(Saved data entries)
/-! ### The events that clear a flag (R232, R236) -/

/-- `set_ifr` with value 0 clears the flags of its mask and keeps the others. -/
theorem getLsbD_setIfr_false (m : Byte) (v : Device) {k : Nat} (hk : k < 7) :
    (setIfr m false v).ifr.getLsbD k = (!(low7 m).getLsbD k && v.ifr.getLsbD k) := by
  rw [setIfr_ifr_false, BitVec.getLsbD_and, BitVec.getLsbD_not, decide_eq_true hk, Bool.true_and, Bool.and_comm]

/-- At the mask of one flag, it clears that flag alone. -/
theorem getLsbD_setIfr_flagMask_false {i : Fin 7} {n : Nat} (hi : i.val = n) (v : Device) {k : Nat} (hk : k < 7) :
    (setIfr (flagMask i) false v).ifr.getLsbD k = (!decide (k = n) && v.ifr.getLsbD k) := by
  rw [getLsbD_setIfr_false _ v hk, getLsbD_low7_flagMask, hi]

/-- At the data byte of WRITE IFR, it clears the flags whose data bits are 1. -/
theorem getLsbD_setIfr_and_0x7F_false (d : Byte) (v : Device) {k : Nat} (hk : k < 7) :
    (setIfr (d &&& 0x7F) false v).ifr.getLsbD k = (!d.getLsbD k && v.ifr.getLsbD k) := by
  rw [getLsbD_setIfr_false _ v hk, low7_and_0x7F, BitVec.getLsbD_setWidth, decide_eq_true hk, Bool.true_and]

/-! ### The events that set a flag (R236) -/

section
variable {s : State} (h : s.DefaultBits) (h4 : s.DefaultMode4)
include h h4

/-- The eighth shift sets the shift register's flag (43_shift_register.md R179). -/
theorem afterExecute_ifr_sr : s.afterExecute.dev.ifr.getLsbD 2 =
    (s.dev.ifr.getLsbD 2 || (s.shiftMoves && decide (s.dev.shift.shifted = 7))) := by
  cases hm : s.shiftMoves
  · obtain ⟨-, -, -, -, hkept⟩ := afterExecute_of_not_moves h (fun _ => h4) hm
    rw [hkept, Bool.false_and, Bool.or_false]
  · obtain ⟨-, -, -, -, hset⟩ := afterExecute_of_moves h (fun _ => h4) hm
    rw [hset, Bool.true_and]

/-- An EXECUTE sets the flags that `setsFlag` names and clears none. -/
theorem afterExecute_ifr_eq_setsFlag (k : Nat) :
    s.afterExecute.dev.ifr.getLsbD k = (setsFlag s k .execute || s.dev.ifr.getLsbD k) := by
  rw [setsFlag, Bool.or_comm]
  by_cases hsr : k = 2
  · subst hsr
    simp [-BitVec.getLsbD_eq_getElem, afterExecute_ifr_sr h h4]
  · obtain ⟨b, hflags⟩ := afterExecute_ifr h
    simp [-BitVec.getLsbD_eq_getElem, hflags, hsr, Bool.or_assoc]

end

/-- Settles O36: EXECUTE sets flags and clears none, RESET clears all. WRITE IFR, READ T1CL and T2CL, WRITE T1CH
and T2CH, and both accesses of SR clear flags by `setIfr`; the updates of the other operations do not name `IFR`. -/
theorem flagsChangeByTheListedEventsOnly : Obligations.FlagsChangeByTheListedEventsOnly := by
  intro i s t k h h4 hk hexec
  obtain ⟨e, r, rfl⟩ := exec_next hexec
  have ⟨hbits, _, _⟩ := h
  cases i
  case execute => exact afterExecute_ifr_eq_setsFlag h h4 k
  case reset => exact BitVec.getLsbD_zero
  case wIfr d => exact getLsbD_setIfr_and_0x7F_false d _ hk
  case rT1cl | wT1ch => exact getLsbD_setIfr_flagMask_false (congrArg (·.t1.val) hbits) _ hk
  case rT2cl | wT2ch => exact getLsbD_setIfr_flagMask_false (congrArg (·.t2.val) hbits) _ hk
  case rSr | wSr => exact getLsbD_setIfr_flagMask_false (congrArg (·.sr.val) hbits) _ hk
  all_goals rfl

end Sys2Proof.Machine
end

section
/-! Proofs for 70_reset_and_hazards.md: the reset state left alone (R261). Each part of EXECUTE before the count of `clk` does
nothing under some condition, and the reset state meets all of these, whatever `clk` is. -/

namespace Sys2Proof

/-- A cleared ACR selects the disabled shift mode (43_shift_register.md R170). -/
theorem srClass_zero {c : Config} (h : c.acrLayout = AcrLayout.default) : c.srClass 0x00 = .disabled := by
  rw [Config.srClass, srMode_default c h]
  rfl

namespace Machine

/-! ### When the parts of EXECUTE do nothing (42_execute_timers.md R150) -/

section
variable (c : Config) {v : Device}

theorem t1Step_of_stopped (h : v.t1.enabled = false) : t1Step c v = v := by simp [t1Step, h]

theorem t2Step_of_stopped (h : v.t2.enabled = false) : t2Step c v = v := by simp [t2Step, h]

theorem srClock_of_disabled (h : c.srClass v.acr = .disabled) : srClock c v = v := by simp [srClock, srClockTicks, h]

/-- Lines that are high already stay so, whatever their modes (44_port_io_handshake.md R200). -/
theorem pulseRestore_of_high (hca2 : v.ca2State = true) (hcb2 : v.cb2State = true) : pulseRestore c v = v := by
  cases v
  simp_all [pulseRestore]

end

/-! ### EXECUTE in the reset state -/

/-- The device in the reset state but for `clk` (R261). -/
def Device.resetAt (n : Nat) : Device := { Device.reset with clk := n }

/-- With every pin an input the merge is the input (R190). -/
theorem mergePort_direction_zero (output input : Byte) : mergePort output 0x00 input = input :=
  (congrArg₂ (· ||| ·) BitVec.and_zero BitVec.and_allOnes).trans BitVec.zero_or

/-- The sub-counter wraps, and is reloaded from a stored 0x00 (43_shift_register.md R181). -/
theorem srSubCounter_resetAt (n : Nat) : srSubCounter (.resetAt n) = .resetAt n := rfl

section
variable {c : Config} (h : c.acrLayout = AcrLayout.default) (n : Nat)
include h

theorem deviceAtObserve_resetAt : deviceAtObserve c (.resetAt n) = .resetAt n := by
  have ht1 : t1Step c (.resetAt n) = .resetAt n := t1Step_of_stopped c rfl
  have ht2 : t2Step c (.resetAt n) = .resetAt n := t2Step_of_stopped c rfl
  have hsr : srClock c (.resetAt n) = .resetAt n := srClock_of_disabled c (srClass_zero h)
  rw [deviceAtObserve, ht1, ht2, hsr, srSubCounter_resetAt]

theorem executeDevice_resetAt : executeDevice c (.resetAt n) = .resetAt (clkSucc c n) := by
  have hrestore : pulseRestore c (.resetAt n) = .resetAt n := pulseRestore_of_high c rfl rfl
  rw [executeDevice, deviceAtObserve_resetAt h, hrestore]
  rfl

/-- All pins of port B are inputs and Timer 1 does not drive bit 7, so the effective value is the input (R194). -/
theorem effB_resetAt (e : Env) : effB c (.resetAt n) e = portBIn (.resetAt n) e := by
  have hpb7 : c.pb7Control (Device.resetAt n).acr = false := pb7Control_default c h 0x00
  rw [effB, drivePb7, hpb7]
  exact Prod.ext (mergePort_direction_zero _ _) rfl

/-- What an observer is shown (R204): no shift clock and no shifted bit, so the plain lines. -/
theorem observation_resetAt (portB : Byte) : observation c (.resetAt n) portB =
    { ora := 0x00, portB := portB, ca1 := false, ca2 := true, cb1 := false, cb2 := true } := by
  have hcb1 : effCb1 c (.resetAt n) = false := by
    have hclass : c.srClass (Device.resetAt n).acr = .disabled := srClass_zero h
    rw [effCb1_eq_ite, hclass]
    rfl
  have hcb2 : effCb2 c (.resetAt n) = true := by
    have hout : c.shiftsOut (Device.resetAt n).acr = false := shiftsOut_default c h 0x00
    rw [effCb2, hout]
    rfl
  rw [observation, hcb1, hcb2]
  rfl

→ Task goal: Find the word "hset" in the data and copy out each line where it turns up.

→ Task solution:
  · obtain ⟨-, -, -, -, hset⟩ := afterExecute_of_moves h (fun _ => h4) hm
    rw [hset, Bool.true_and]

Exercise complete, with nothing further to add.